Dataset entries:
*** Block opens ***
@[simp] theorem tbAdvance_keeps :
    (tbAdvance s).gd = s.gd ∧ (tbAdvance s).hm = s.hm ∧ (tbAdvance s).cd = s.cd ∧ (tbAdvance s).sys = s.sys ∧
    (tbAdvance s).cfg = s.cfg ∧ (tbAdvance s).pb = s.pb ∧ (tbAdvance s).ph = s.ph ∧ (tbAdvance s).build = s.build ∧
    (tbAdvance s).cmdIndex = s.cmdIndex ∧ (tbAdvance s).pending = s.pending ∧ (tbAdvance s).env = s.env ∧
    (tbAdvance s).oscIdx = s.oscIdx ∧ (tbAdvance s).resp = s.resp ∧ (tbAdvance s).events = s.events := by
  unfold tbAdvance
  dsimp only
  split <;> simp

@[simp] theorem cdCommand_keeps (rate : Int) :
    ((cdCommand rate s).1).tb = s.tb ∧ ((cdCommand rate s).1).gd = s.gd ∧ ((cdCommand rate s).1).hm = s.hm ∧
    ((cdCommand rate s).1).sys = s.sys ∧ ((cdCommand rate s).1).cfg = s.cfg ∧ ((cdCommand rate s).1).pb = s.pb ∧
    ((cdCommand rate s).1).ph = s.ph ∧ ((cdCommand rate s).1).build = s.build ∧
    ((cdCommand rate s).1).cmdIndex = s.cmdIndex ∧ ((cdCommand rate s).1).pending = s.pending ∧
    ((cdCommand rate s).1).env = s.env ∧ ((cdCommand rate s).1).resp = s.resp :=
  ⟨rfl, rfl, rfl, rfl, rfl, rfl, rfl, rfl, rfl, rfl, rfl, rfl⟩

@[simp] theorem disciplineReset_keeps (kind : ResetKind) :
    (disciplineReset kind s).tb = s.tb ∧ (disciplineReset kind s).gd = s.gd ∧ (disciplineReset kind s).hm = s.hm ∧
    (disciplineReset kind s).sys = s.sys ∧ (disciplineReset kind s).cfg = s.cfg ∧
    (disciplineReset kind s).pb = s.pb ∧ (disciplineReset kind s).ph = s.ph ∧
    (disciplineReset kind s).build = s.build ∧ (disciplineReset kind s).cmdIndex = s.cmdIndex ∧
    (disciplineReset kind s).pending = s.pending ∧ (disciplineReset kind s).env = s.env ∧
    (disciplineReset kind s).oscIdx = s.oscIdx ∧ (disciplineReset kind s).resp = s.resp ∧
    (disciplineReset kind s).events = s.events :=
  ⟨rfl, rfl, rfl, rfl, rfl, rfl, rfl, rfl, rfl, rfl, rfl, rfl, rfl, rfl⟩

@[simp] theorem cdEnterHoldover_keeps :
    (cdEnterHoldover s).tb = s.tb ∧ (cdEnterHoldover s).gd = s.gd ∧ (cdEnterHoldover s).hm = s.hm ∧
    (cdEnterHoldover s).sys = s.sys ∧ (cdEnterHoldover s).cfg = s.cfg ∧ (cdEnterHoldover s).pb = s.pb ∧
    (cdEnterHoldover s).ph = s.ph ∧ (cdEnterHoldover s).build = s.build ∧
    (cdEnterHoldover s).cmdIndex = s.cmdIndex ∧ (cdEnterHoldover s).pending = s.pending ∧
    (cdEnterHoldover s).env = s.env ∧ (cdEnterHoldover s).resp = s.resp := by
  simp [cdEnterHoldover]

@[simp] theorem cdLeaveHoldover_keeps (d : Nat) :
    (cdLeaveHoldover d s).tb = s.tb ∧ (cdLeaveHoldover d s).gd = s.gd ∧ (cdLeaveHoldover d s).hm = s.hm ∧
    (cdLeaveHoldover d s).sys = s.sys ∧ (cdLeaveHoldover d s).cfg = s.cfg ∧ (cdLeaveHoldover d s).pb = s.pb ∧
    (cdLeaveHoldover d s).ph = s.ph ∧ (cdLeaveHoldover d s).build = s.build ∧
    (cdLeaveHoldover d s).cmdIndex = s.cmdIndex ∧ (cdLeaveHoldover d s).pending = s.pending ∧
    (cdLeaveHoldover d s).env = s.env ∧ (cdLeaveHoldover d s).oscIdx = s.oscIdx ∧
    (cdLeaveHoldover d s).resp = s.resp ∧ (cdLeaveHoldover d s).events = s.events :=
  ⟨rfl, rfl, rfl, rfl, rfl, rfl, rfl, rfl, rfl, rfl, rfl, rfl, rfl, rfl⟩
*** Block closes ***
Exercise: Give back, word for word, only the lines above from the line holding "(disciplineReset kind s).sys" to the line holding "(disciplineReset kind s).pending", both included.

Result of this task:
    (disciplineReset kind s).sys = s.sys ∧ (disciplineReset kind s).cfg = s.cfg ∧
    (disciplineReset kind s).pb = s.pb ∧ (disciplineReset kind s).ph = s.ph ∧
    (disciplineReset kind s).build = s.build ∧ (disciplineReset kind s).cmdIndex = s.cmdIndex ∧
    (disciplineReset kind s).pending = s.pending ∧ (disciplineReset kind s).env = s.env ∧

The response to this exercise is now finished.